* [Dataset entries]:
──────────────────────────────

-- ==== Sys2Proof/Machine/Classes.lean ====
section
/-!
DEFINITION. The issue classes of instruction words (R48, R50) and what a word may have to wait for in its slot (R177).
-/

namespace Sys2Proof.Machine

/-- The classes of an instruction (R50): memory-class, other variable latency, effect and control; none set is plain. -/
structure IssueClass where
  s1 : Bool := false
  s2 : Bool := false
  effect : Bool := false
  control : Bool := false
  deriving DecidableEq, Repr

/-- The major opcode of a word (R36). -/
def major (w : Word) : Nat := bits w.toNat 31 26

/-- The function of a word of formats A and G. -/
def fnA (w : Word) : Nat := bits w.toNat 3 0

/-- The function of a word of format T. -/
def fnT (w : Word) : Nat := bits w.toNat 1 0

/-- Plain. -/
def IssueClass.plain : IssueClass := {}

/-- An effect. -/
def IssueClass.eff : IssueClass := { effect := true }

/-- The class of an atomic (R38, R48): memory-class unless its d field is 0x7F. -/
def amoClass (w : Word) : IssueClass :=
  { s1 := bits w.toNat 25 19 != 0x7F || (major w == 0x29 && fnT w == 3), effect := true }

/-- The classes that the opcode map gives a legal word (R48), by its major. -/
def mapClass (w : Word) : IssueClass :=
  match major w with
  | 0x12 => { s2 := true }
  | 0x14 => { s2 := decide (8 ≤ bits w.toNat 11 7) && decide (bits w.toNat 11 7 ≤ 18) }
  | 0x16 => { s2 := true }
  | 0x18 => { s2 := true }
  | 0x20 => { s1 := true }
  | 0x21 => .eff
  | 0x22 => { s1 := true }
  | 0x24 => { s1 := true }
  | 0x25 => .eff
  | 0x26 => amoClass w
  | 0x27 => amoClass w
  | 0x28 => amoClass w
  | 0x29 => amoClass w
  | 0x2A => { s1 := true, effect := fnT w != 2 }
  | 0x2B => { effect := fnA w != 0 }
  | 0x2C => { effect := fnA w != 5 }
  | 0x2D => { effect := fnA w != 5 }
  | 0x2E => { s1 := fnA w == 5, control := fnA w == 6, effect := decide (fnA w < 5) }
  | 0x2F => { s1 := fnA w == 3, effect := fnA w != 3 }
  | 0x30 => .eff
  | 0x31 => { effect := fnA w == 1 }
  | 0x32 => .eff
  | 0x33 => { effect := fnA w == 3 || fnA w == 5 || fnA w == 6 }
  | 0x34 => { control := fnA w == 1, effect := decide (fnA w ≥ 2) }
  | 0x35 => { effect := fnA w == 1 || fnA w == 5 }
  | 0x36 => { control := true }
  | 0x37 => { control := true }
  | 0x3E => { control := fnA w != 6 }
  | m => { control := decide (0x38 ≤ m) && decide (m ≤ 0x3D) }

/-- The classes of a word; an illegal word counts as plain (R54). -/
def classOf (w : Word) : IssueClass :=
  match decode w with
  | .ok _ => mapClass w
  | .error _ => .plain

/-- Whether one word of a run keeps the placement rules (R50): effects and control stand last, and a variable-latency class
needs its flag. -/
def placed (sf1 sf2 : Nat) (last : Bool) (k : IssueClass) : Bool :=
  (last || !(k.effect || k.control)) && (!k.s1 || decide (sf1 < 12)) && (!k.s2 || decide (sf2 < 12))

/-- Whether a run's words keep the placement rules (R50, R54). -/
def placementOk (sf1 sf2 : Nat) : List Word → Bool
  | [] => true
  | [w] => placed sf1 sf2 true (classOf w)
  | w :: t => placed sf1 sf2 false (classOf w) && placementOk sf1 sf2 t

/-- How far an instruction word that is performed at issue releases what its wave did before (R345, R285): 0 not at all, 1
within the team for BARA, BARW, RPUB and RREL, 2 within the cluster group for CBAR, 3 for every agent for ENQT, ENQTN, TRACEQ,
CBPUT, COMMIT, SQUASH and FLIPQ. -/
def releaseScope (w : Word) : Nat :=
  match major w with
  | 0x2B => if fnA w = 0 then 0 else if fnA w = 3 then 2 else 1
  | 0x2D => if fnA w = 2 ∨ fnA w = 4 then 1 else 0
  | 0x2F => if fnA w = 1 then 3 else 0
  | 0x30 => 3
  | 0x31 => if fnA w = 1 then 3 else 0
  | 0x34 => if fnA w = 2 ∨ fnA w = 3 ∨ fnA w = 4 then 3 else 0
  | _ => 0

/-- Whether an instruction word reads memory as it issues: CBOPEN, ENQT, ENQTN and DIGEST. The queue operations look at their
blocks too, for their checks alone. -/
def readsAtIssue (w : Word) : Bool :=
  match major w with
  | 0x2F => fnA w == 0
  | 0x30 => true
  | 0x35 => fnA w == 5
  | _ => false

/-- How many registers a register field of a word may span at most, for the interlock of R177. -/
def fieldSpan (w : Word) : Nat :=
  match major w with
  | 0x22 => 2 ^ bits w.toNat 6 5
  | 0x23 => 2 ^ bits w.toNat 6 5
  | 0x26 => 3
  | 0x27 => 3
  | 0x28 => 4
  | 0x29 => 5
  | 0x2A => 8
  | 0x2C => 4
  | 0x2E => 4
  | 0x2F => 8
  | 0x30 => 8
  | 0x31 => 16
  | 0x32 => 128
  | 0x33 => 128
  | 0x34 => 8
  | 0x35 => 4
  | _ => 2

/-- The field below the window that a call with n registers writes its link to, v[n − 1] (R210, R211). -/
def linkFields (w : Word) : List Nat :=
  match decode w with
  | .ok (.call n _) => [n.toNat - 1]
  | .ok (.callv _ n) => [n.toNat - 1]
  | _ => []

/-- The register fields of a word, as fields 0 to 127, with that of a call's link. -/
def wordFields (w : Word) : List Nat :=
  linkFields w ++ [bits w.toNat 25 19, bits w.toNat 18 12, bits w.toNat 11 5].flatMap (fun f =>
    (List.range (fieldSpan w)).map (fun i => f + i))

end Sys2Proof.Machine
end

──────────────────────────────

* [Task instructions]:
The data must be retyped in full, exactly as it reads.

* [Response area]:
-- ==== Sys2Proof/Machine/Classes.lean ====
section
/-!
DEFINITION. The issue classes of instruction words (R48, R50) and what a word may have to wait for in its slot (R177).
-/

namespace Sys2Proof.Machine

/-- The classes of an instruction (R50): memory-class, other variable latency, effect and control; none set is plain. -/
structure IssueClass where
  s1 : Bool := false
  s2 : Bool := false
  effect : Bool := false
  control : Bool := false
  deriving DecidableEq, Repr

/-- The major opcode of a word (R36). -/
def major (w : Word) : Nat := bits w.toNat 31 26

/-- The function of a word of formats A and G. -/
def fnA (w : Word) : Nat := bits w.toNat 3 0

/-- The function of a word of format T. -/
def fnT (w : Word) : Nat := bits w.toNat 1 0

/-- Plain. -/
def IssueClass.plain : IssueClass := {}

/-- An effect. -/
def IssueClass.eff : IssueClass := { effect := true }

/-- The class of an atomic (R38, R48): memory-class unless its d field is 0x7F. -/
def amoClass (w : Word) : IssueClass :=
  { s1 := bits w.toNat 25 19 != 0x7F || (major w == 0x29 && fnT w == 3), effect := true }

/-- The classes that the opcode map gives a legal word (R48), by its major. -/
def mapClass (w : Word) : IssueClass :=
  match major w with
  | 0x12 => { s2 := true }
  | 0x14 => { s2 := decide (8 ≤ bits w.toNat 11 7) && decide (bits w.toNat 11 7 ≤ 18) }
  | 0x16 => { s2 := true }
  | 0x18 => { s2 := true }
  | 0x20 => { s1 := true }
  | 0x21 => .eff
  | 0x22 => { s1 := true }
  | 0x24 => { s1 := true }
  | 0x25 => .eff
  | 0x26 => amoClass w
  | 0x27 => amoClass w
  | 0x28 => amoClass w
  | 0x29 => amoClass w
  | 0x2A => { s1 := true, effect := fnT w != 2 }
  | 0x2B => { effect := fnA w != 0 }
  | 0x2C => { effect := fnA w != 5 }
  | 0x2D => { effect := fnA w != 5 }
  | 0x2E => { s1 := fnA w == 5, control := fnA w == 6, effect := decide (fnA w < 5) }
  | 0x2F => { s1 := fnA w == 3, effect := fnA w != 3 }
  | 0x30 => .eff
  | 0x31 => { effect := fnA w == 1 }
  | 0x32 => .eff
  | 0x33 => { effect := fnA w == 3 || fnA w == 5 || fnA w == 6 }
  | 0x34 => { control := fnA w == 1, effect := decide (fnA w ≥ 2) }
  | 0x35 => { effect := fnA w == 1 || fnA w == 5 }
  | 0x36 => { control := true }
  | 0x37 => { control := true }
  | 0x3E => { control := fnA w != 6 }
  | m => { control := decide (0x38 ≤ m) && decide (m ≤ 0x3D) }

/-- The classes of a word; an illegal word counts as plain (R54). -/
def classOf (w : Word) : IssueClass :=
  match decode w with
  | .ok _ => mapClass w
  | .error _ => .plain

/-- Whether one word of a run keeps the placement rules (R50): effects and control stand last, and a variable-latency class
needs its flag. -/
def placed (sf1 sf2 : Nat) (last : Bool) (k : IssueClass) : Bool :=
  (last || !(k.effect || k.control)) && (!k.s1 || decide (sf1 < 12)) && (!k.s2 || decide (sf2 < 12))

/-- Whether a run's words keep the placement rules (R50, R54). -/
def placementOk (sf1 sf2 : Nat) : List Word → Bool
  | [] => true
  | [w] => placed sf1 sf2 true (classOf w)
  | w :: t => placed sf1 sf2 false (classOf w) && placementOk sf1 sf2 t

/-- How far an instruction word that is performed at issue releases what its wave did before (R345, R285): 0 not at all, 1
within the team for BARA, BARW, RPUB and RREL, 2 within the cluster group for CBAR, 3 for every agent for ENQT, ENQTN, TRACEQ,
CBPUT, COMMIT, SQUASH and FLIPQ. -/
def releaseScope (w : Word) : Nat :=
  match major w with
  | 0x2B => if fnA w = 0 then 0 else if fnA w = 3 then 2 else 1
  | 0x2D => if fnA w = 2 ∨ fnA w = 4 then 1 else 0
  | 0x2F => if fnA w = 1 then 3 else 0
  | 0x30 => 3
  | 0x31 => if fnA w = 1 then 3 else 0
  | 0x34 => if fnA w = 2 ∨ fnA w = 3 ∨ fnA w = 4 then 3 else 0
  | _ => 0

/-- Whether an instruction word reads memory as it issues: CBOPEN, ENQT, ENQTN and DIGEST. The queue operations look at their
blocks too, for their checks alone. -/
def readsAtIssue (w : Word) : Bool :=
  match major w with
  | 0x2F => fnA w == 0
  | 0x30 => true
  | 0x35 => fnA w == 5
  | _ => false

/-- How many registers a register field of a word may span at most, for the interlock of R177. -/
def fieldSpan (w : Word) : Nat :=
  match major w with
  | 0x22 => 2 ^ bits w.toNat 6 5
  | 0x23 => 2 ^ bits w.toNat 6 5
  | 0x26 => 3
  | 0x27 => 3
  | 0x28 => 4
  | 0x29 => 5
  | 0x2A => 8
  | 0x2C => 4
  | 0x2E => 4
  | 0x2F => 8
  | 0x30 => 8
  | 0x31 => 16
  | 0x32 => 128
  | 0x33 => 128
  | 0x34 => 8
  | 0x35 => 4
  | _ => 2

/-- The field below the window that a call with n registers writes its link to, v[n − 1] (R210, R211). -/
def linkFields (w : Word) : List Nat :=
  match decode w with
  | .ok (.call n _) => [n.toNat - 1]
  | .ok (.callv _ n) => [n.toNat - 1]
  | _ => []

/-- The register fields of a word, as fields 0 to 127, with that of a call's link. -/
def wordFields (w : Word) : List Nat :=
  linkFields w ++ [bits w.toNat 25 19, bits w.toNat 18 12, bits w.toNat 11 5].flatMap (fun f =>
    (List.range (fieldSpan w)).map (fun i => f + i))

end Sys2Proof.Machine
end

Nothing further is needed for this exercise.